▼▼▼

/-! ## Halves, lists and staging -/

@[simp] theorem senders_modIn (g : InHalf → InHalf) : senders (d.modIn p n g) = senders d :=
  senders_modPort (by
    unfold sends
    refine Prod.ext rfl (funext fun m => ?_)
    dsimp only
    rw [entry_modEntry]
    split
    · next same => rw [← same]
    · rfl)

theorem senders_modOut {g : OutHalf → OutHalf} (h : ∀ x, (g x).openMark = x.openMark) : senders (d.modOut p n g) = senders d :=
  senders_modPort (by
    unfold sends
    refine Prod.ext rfl (funext fun m => ?_)
    dsimp only
    rw [entry_modEntry]
    split
    · next same => rw [← same]; exact h _
    · rfl)

@[simp] theorem senders_modUnoffered (f : List ControlEntry → List ControlEntry) :
    senders (d.modPort p fun x => x.modUnoffered f) = senders d :=
  senders_modPort (by unfold Port.modUnoffered; split <;> rfl)

@[simp] theorem senders_dropAbandon : senders (d.dropAbandon p n) = senders d := senders_modUnoffered _

@[simp] theorem senders_unstage : senders (d.unstage c) = senders d := senders_modPort (by split <;> rfl)

@[simp] theorem senders_delist : senders (d.delist c) = senders d :=
  senders_modPort (by
    unfold Port.delist
    dsimp only
    split
    · split <;> rfl
    · rfl)

@[simp] theorem senders_unbind : senders (d.unbind c) = senders d := by
  unfold Device.unbind
  dsimp only
  split
  · exact senders_modOut fun x => by split <;> rfl
  · exact senders_modIn _

@[simp] theorem senders_queueGrant (k : Nat) : senders (d.queueGrant p n k) = senders d := by
  unfold Device.queueGrant
  rw [senders_modUnoffered, senders_modIn]

@[simp] theorem senders_generate : senders (d.generate p n).1 = senders d := by
  unfold Device.generate
  split
  · rfl
  · dsimp only
    repeat' split
    all_goals simp

@[simp] theorem senders_runGenerator : senders (d.runGenerator p n) = senders d := by
  have h := senders_generate (d := d) (p := p) (n := n)
  unfold Device.runGenerator
  split
  · next e he => rw [he] at h; exact h
  · next e he =>
    rw [he] at h
    split <;> exact h
  · next e _ he => rw [he] at h; exact h

@[simp] theorem senders_issueInbound : senders (d.issueInbound p) = senders d := by
  obtain ⟨l, ports, -⟩ := (issueInbound_issued d p).ports
  rw [senders_of_ports ports]
  exact senders_modPort rfl

/-! ## Records and relayed messages -/

@[simp] theorem senders_fetchRecords : senders (d.fetchRecords c) = senders d := by
  unfold Device.fetchRecords
  dsimp only
  split <;> rfl

@[simp] theorem senders_startNext : senders (d.startNext c) = senders d := by
  unfold Device.startNext
  dsimp only
  repeat' split
  all_goals rfl

@[simp] theorem senders_completeSend (s : Status) (k : Nat) : senders (d.completeSend c s k) = senders d := by
  unfold Device.completeSend
  dsimp only
  split
  · rfl
  · simp

@[simp] theorem senders_returnCell (k : CellId) : senders (d.returnCell i k) = senders d := by
  simp [Device.returnCell, Device.runPairGenerator]

@[simp] theorem senders_refreshPhase : senders (d.refreshPhase i) = senders d := by
  unfold Device.refreshPhase
  split <;> rfl

@[simp] theorem senders_popQueue : senders (d.popQueue i) = senders d := by
  unfold Device.popQueue
  split
  · rfl
  · split
    · rfl
    · simp

@[simp] theorem senders_cancelCell (k : CellId) : senders (d.cancelCell i k) = senders d := by
  unfold Device.cancelCell
  rw [senders_modRelay]
  exact senders_modPort rfl

@[simp] theorem senders_giveUpHead : senders (d.giveUpHead i) = senders d := by
  unfold Device.giveUpHead
  split
  · rfl
  · simp

@[simp] theorem senders_clearContext : senders (d.clearContext c) = senders d := by
  unfold Device.clearContext
  dsimp only
  split <;> simp

@[simp] theorem senders_tryClose : senders (d.tryClose c) = senders d := by
  unfold Device.tryClose
  split
  · split
    · split
      · simp [Device.finishPair]
      · rfl
    · simp [Device.finishChannel]
  · rfl

/-! ## The reports of an acceptance -/

@[simp] theorem senders_reportSent (k : Nat) : senders (d.reportSent c k) = senders d := by
  unfold Device.reportSent
  dsimp only
  repeat' split
  all_goals simp

@[simp] theorem senders_reportAbandoned : senders (d.reportAbandoned c) = senders d := by
  unfold Device.reportAbandoned
  dsimp only
  repeat' split
  all_goals simp

/-! ## The work at the end of the event -/

theorem senders_serveWaiter (w : Requester) : senders (d.serveWaiter r w).1 = senders d := by
  unfold Device.serveWaiter
  cases w with
  | outRecord c =>
    dsimp only
    split <;> rfl
  | commandUnit =>
    dsimp only
    split <;> rfl
  | inHalf p n =>
    have h := senders_generate (d := d) (p := p) (n := n)
    dsimp only
    split
    · rfl
    · split
      · next e he => rw [he] at h; exact h
      · next e he => rw [he] at h; exact h

theorem senders_walk (l : List Requester) : senders (Device.walk r l d) = senders d := by
  induction l generalizing d with
  | nil => rfl
  | cons w l ih =>
    have h := senders_serveWaiter (d := d) (r := r) w
    unfold Device.walk
    split
    · next e he => rw [he] at h; rw [ih]; exact h
    · next e he => rw [he] at h; exact h

theorem senders_walkRing : senders (d.walkRing r) = senders d := by
  unfold Device.walkRing
  rw [senders_modRing]
  split
  · exact senders_walk _
  · rfl

@[simp] theorem senders_pickChannel : senders (d.pickChannel p) = senders d := by
  unfold Device.pickChannel
  dsimp only
  repeat' split
  · exact senders_modPort rfl
  · rfl
  · rfl

@[simp] theorem senders_askForTurn : senders (d.askForTurn p) = senders d := by
  unfold Device.askForTurn
  dsimp only
  split
  · exact senders_modPort rfl
  · rfl

@[simp] theorem senders_restage : senders (d.restage p) = senders d := by
  unfold Device.restage
  dsimp only
  split
  · rfl
  · exact senders_modPort rfl

@[simp] theorem senders_issueOutbound : senders (d.issueOutbound p) = senders d := by
  have read : senders (d.issueRead p) = senders d := by
    unfold Device.issueRead
    dsimp only
    repeat' split
    · rfl
    · rfl
    · rfl
    · exact (senders_modPort (d := d.place _ _ _ _) rfl).trans (senders_of_ports rfl)
  have copy : ∀ e : Device, senders (e.issueCopy p) = senders e := fun e => by
    unfold Device.issueCopy
    dsimp only
    repeat' split
    · rfl
    · rfl
    · exact (senders_of_ports (d := e.modPort p fun x => { x with outStaging := _ }) rfl).trans (senders_modPort rfl)
  rw [Device.issueOutbound, copy, read]

/-- A port with a byte under way offers none. -/
theorem senders_service (busy : (d.port p).tx ≠ .idle) (q : PortId) : senders (d.service q) p = senders d p := by
  by_cases own : p = q
  · subst own
    have begun : senders ((d.modPort p Port.endPass).pickChannel p) = senders d := by
      rw [senders_pickChannel]
      exact senders_modPort rfl
    have waits : ((d.modPort p Port.endPass).pickChannel p).transmit p = (d.modPort p Port.endPass).pickChannel p := by
      have tx : (((d.modPort p Port.endPass).pickChannel p).port p).tx = (d.port p).tx := tx_of_senders (congrFun begun p)
      unfold Device.transmit
      refine if_neg ?_
      rw [tx]
      simp [busy]
    unfold Device.service
    split
    · dsimp only
      rw [waits, senders_issueOutbound, senders_issueOutbound, senders_issueOutbound, senders_issueOutbound, senders_restage,
        senders_askForTurn, begun]
    · rfl
  · unfold senders
    rw [Device.Rests.service_other own]

theorem senders_services (busy : (d.port p).tx ≠ .idle) (l : List PortId) : senders (l.foldl Device.service d) p = senders d p := by
  induction l generalizing d with
  | nil => rfl
  | cons q l ih =>
    have first := senders_service busy q
    have tx : ((d.service q).port p).tx = (d.port p).tx := tx_of_senders first
    rw [List.foldl_cons, ih (by rw [tx]; exact busy), first]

▲▲▲

Starting with the first line of the entries and ending with the line that has "next e _ he", copy each line exactly and add nothing.

/-! ## Halves, lists and staging -/

@[simp] theorem senders_modIn (g : InHalf → InHalf) : senders (d.modIn p n g) = senders d :=
  senders_modPort (by
    unfold sends
    refine Prod.ext rfl (funext fun m => ?_)
    dsimp only
    rw [entry_modEntry]
    split
    · next same => rw [← same]
    · rfl)

theorem senders_modOut {g : OutHalf → OutHalf} (h : ∀ x, (g x).openMark = x.openMark) : senders (d.modOut p n g) = senders d :=
  senders_modPort (by
    unfold sends
    refine Prod.ext rfl (funext fun m => ?_)
    dsimp only
    rw [entry_modEntry]
    split
    · next same => rw [← same]; exact h _
    · rfl)

@[simp] theorem senders_modUnoffered (f : List ControlEntry → List ControlEntry) :
    senders (d.modPort p fun x => x.modUnoffered f) = senders d :=
  senders_modPort (by unfold Port.modUnoffered; split <;> rfl)

@[simp] theorem senders_dropAbandon : senders (d.dropAbandon p n) = senders d := senders_modUnoffered _

@[simp] theorem senders_unstage : senders (d.unstage c) = senders d := senders_modPort (by split <;> rfl)

@[simp] theorem senders_delist : senders (d.delist c) = senders d :=
  senders_modPort (by
    unfold Port.delist
    dsimp only
    split
    · split <;> rfl
    · rfl)

@[simp] theorem senders_unbind : senders (d.unbind c) = senders d := by
  unfold Device.unbind
  dsimp only
  split
  · exact senders_modOut fun x => by split <;> rfl
  · exact senders_modIn _

@[simp] theorem senders_queueGrant (k : Nat) : senders (d.queueGrant p n k) = senders d := by
  unfold Device.queueGrant
  rw [senders_modUnoffered, senders_modIn]

@[simp] theorem senders_generate : senders (d.generate p n).1 = senders d := by
  unfold Device.generate
  split
  · rfl
  · dsimp only
    repeat' split
    all_goals simp

@[simp] theorem senders_runGenerator : senders (d.runGenerator p n) = senders d := by
  have h := senders_generate (d := d) (p := p) (n := n)
  unfold Device.runGenerator
  split
  · next e he => rw [he] at h; exact h
  · next e he =>
    rw [he] at h
    split <;> exact h
  · next e _ he => rw [he] at h; exact h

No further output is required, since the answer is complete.